Отец скользнул за дверь, мать – его тенью, сложив за спиной руки, прижалась к стене.
– Как поживаешь? – начал отец наигранно весело. Но тут же сбился, запустив в волосы сына шершавую пятерню, привлек к себе. И Саша почувствовал, как его обожгла слеза. Ему сделалось неловко, захотелось, чтобы отец поскорее ушел, и он был рад, когда, сунув руку в карман, тот поспешно выложил на стол горсть карамели, как всегда делал перед уходом. Саша стоял посреди комнаты, растерянно глядел на мать, и ему хотелось расплакаться от бесконечной жалости к себе. Отец в три шага пересек комнату, не прощаясь вышел за дверь. Мать юркнула за ним, а Саша смотрел в окно на удалявшуюся спину и чувствовал, что видит отца в последний раз.

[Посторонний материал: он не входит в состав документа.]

-- ==== Sys2Proof/Syntax.lean ====
section
/-! DEFINITION. The command words of TGC-CORE: one constructor per row of opcode_table.json (30_encoding.md R91). -/

namespace Sys2Proof

/-- A decoded command word. The ten commands carry nothing: their mask is all 32 bits (30_encoding.md R91). An illegal
word (30_encoding.md R93, 44_control_commands.md R242) carries the whole word written to CMD; which words belong to
which of the 30 illegal rows is `Instr.wellFormed`. -/
inductive Instr where
  /-- NOP, complete with no effect (44_control_commands.md R240). -/
  | nop
  /-- KEY_EXPAND, derive the schedule of the latched key (41_block_commands.md R160). -/
  | keyExpand
  /-- ENC_BLOCK, encrypt one block (41_block_commands.md R161). -/
  | encBlock
  /-- DEC_BLOCK, decrypt one block (41_block_commands.md R162). -/
  | decBlock
  /-- IGE_ENC_START, start an encryption pass (42_ige_commands.md R183). -/
  | igeEncStart
  /-- IGE_DEC_START, start a decryption pass (42_ige_commands.md R184). -/
  | igeDecStart
  /-- IGE_STEP, the next block of the active pass (42_ige_commands.md R185). -/
  | igeStep
  /-- IGE_ABORT, end the active pass early (42_ige_commands.md R187). -/
  | igeAbort
  /-- FACTORIZE, factor the latched 64-bit n (43_factorization.md R215). -/
  | factorize
  /-- ZEROIZE, erase key material, data and results (44_control_commands.md R241). -/
  | zeroize
  /-- RSVD = 0 and OPCODE 0x0A to 0x0B: illegal, UNKNOWN_OPCODE (30_encoding.md R93). -/
  | illegalOpcode0A0B (word : Word)
  /-- RSVD = 0 and OPCODE 0x0C to 0x0F: illegal, UNKNOWN_OPCODE (30_encoding.md R93). -/
  | illegalOpcode0C0F (word : Word)
  /-- RSVD = 0 and OPCODE 0x10 to 0x1F: illegal, UNKNOWN_OPCODE (30_encoding.md R93). -/
  | illegalOpcode101F (word : Word)
  /-- RSVD = 0 and OPCODE 0x20 to 0x3F: illegal, UNKNOWN_OPCODE (30_encoding.md R93). -/
  | illegalOpcode203F (word : Word)
  /-- RSVD = 0 and OPCODE 0x40 to 0x7F: illegal, UNKNOWN_OPCODE (30_encoding.md R93). -/
  | illegalOpcode407F (word : Word)
  /-- RSVD = 0 and OPCODE 0x80 to 0xFF: illegal, UNKNOWN_OPCODE (30_encoding.md R93). -/
  | illegalOpcode80FF (word : Word)
  /-- Highest set bit of the word is bit 31, so RSVD ≠ 0: illegal, RESERVED_BITS (30_encoding.md R93). -/
  | illegalRsvdBit31 (word : Word)
  /-- Highest set bit of the word is bit 30, so RSVD ≠ 0: illegal, RESERVED_BITS (30_encoding.md R93). -/
  | illegalRsvdBit30 (word : Word)
  /-- Highest set bit of the word is bit 29, so RSVD ≠ 0: illegal, RESERVED_BITS (30_encoding.md R93). -/
  | illegalRsvdBit29 (word : Word)
  /-- Highest set bit of the word is bit 28, so RSVD ≠ 0: illegal, RESERVED_BITS (30_encoding.md R93). -/
  | illegalRsvdBit28 (word : Word)
  /-- Highest set bit of the word is bit 27, so RSVD ≠ 0: illegal, RESERVED_BITS (30_encoding.md R93). -/
  | illegalRsvdBit27 (word : Word)
  /-- Highest set bit of the word is bit 26, so RSVD ≠ 0: illegal, RESERVED_BITS (30_encoding.md R93). -/
  | illegalRsvdBit26 (word : Word)
  /-- Highest set bit of the word is bit 25, so RSVD ≠ 0: illegal, RESERVED_BITS (30_encoding.md R93). -/
  | illegalRsvdBit25 (word : Word)
  /-- Highest set bit of the word is bit 24, so RSVD ≠ 0: illegal, RESERVED_BITS (30_encoding.md R93). -/
  | illegalRsvdBit24 (word : Word)
  /-- Highest set bit of the word is bit 23, so RSVD ≠ 0: illegal, RESERVED_BITS (30_encoding.md R93). -/
  | illegalRsvdBit23 (word : Word)
  /-- Highest set bit of the word is bit 22, so RSVD ≠ 0: illegal, RESERVED_BITS (30_encoding.md R93). -/
  | illegalRsvdBit22 (word : Word)
  /-- Highest set bit of the word is bit 21, so RSVD ≠ 0: illegal, RESERVED_BITS (30_encoding.md R93). -/
  | illegalRsvdBit21 (word : Word)
  /-- Highest set bit of the word is bit 20, so RSVD ≠ 0: illegal, RESERVED_BITS (30_encoding.md R93). -/
  | illegalRsvdBit20 (word : Word)
  /-- Highest set bit of the word is bit 19, so RSVD ≠ 0: illegal, RESERVED_BITS (30_encoding.md R93). -/
  | illegalRsvdBit19 (word : Word)
  /-- Highest set bit of the word is bit 18, so RSVD ≠ 0: illegal, RESERVED_BITS (30_encoding.md R93). -/
  | illegalRsvdBit18 (word : Word)
  /-- Highest set bit of the word is bit 17, so RSVD ≠ 0: illegal, RESERVED_BITS (30_encoding.md R93). -/
  | illegalRsvdBit17 (word : Word)
  /-- Highest set bit of the word is bit 16, so RSVD ≠ 0: illegal, RESERVED_BITS (30_encoding.md R93). -/
  | illegalRsvdBit16 (word : Word)
  /-- Highest set bit of the word is bit 15, so RSVD ≠ 0: illegal, RESERVED_BITS (30_encoding.md R93). -/
  | illegalRsvdBit15 (word : Word)
  /-- Highest set bit of the word is bit 14, so RSVD ≠ 0: illegal, RESERVED_BITS (30_encoding.md R93). -/
  | illegalRsvdBit14 (word : Word)
  /-- Highest set bit of the word is bit 13, so RSVD ≠ 0: illegal, RESERVED_BITS (30_encoding.md R93). -/
  | illegalRsvdBit13 (word : Word)
  /-- Highest set bit of the word is bit 12, so RSVD ≠ 0: illegal, RESERVED_BITS (30_encoding.md R93). -/
  | illegalRsvdBit12 (word : Word)
  /-- Highest set bit of the word is bit 11, so RSVD ≠ 0: illegal, RESERVED_BITS (30_encoding.md R93). -/
  | illegalRsvdBit11 (word : Word)
  /-- Highest set bit of the word is bit 10, so RSVD ≠ 0: illegal, RESERVED_BITS (30_encoding.md R93). -/
  | illegalRsvdBit10 (word : Word)
  /-- Highest set bit of the word is bit 9, so RSVD ≠ 0: illegal, RESERVED_BITS (30_encoding.md R93). -/
  | illegalRsvdBit9 (word : Word)
  /-- Highest set bit of the word is bit 8, so RSVD ≠ 0: illegal, RESERVED_BITS (30_encoding.md R93). -/
  | illegalRsvdBit8 (word : Word)
deriving DecidableEq, Repr

end Sys2Proof
end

Отец жил в мрачном доме, половина которого была наглухо заколочена, точно там поселилось его отрезанное прошлое, и вечером, когда зажигали свет, сквозь покосившийся щелястый забор с улицы можно было увидеть нарисованного пальцем на пыльном окне детского человечка, составленного из кружка и палочек. А надпись под ним читалась на просвет наоборот, лишь в исключительно солнечный день: «Саше пять лет». С годами отец выходил из дома все реже, а когда однажды исчез, Саша нашел на чердаке множество пустых бутылок, между которыми сновали мыши. Рядом грудились изгрызенные пожелтевшие листы, перевязанные бечевкой. Аккуратно разложив их на полу в свете тускло бившего солнца, Саша прочитал дневник, у которого в отличие от жизни не было начала и конца.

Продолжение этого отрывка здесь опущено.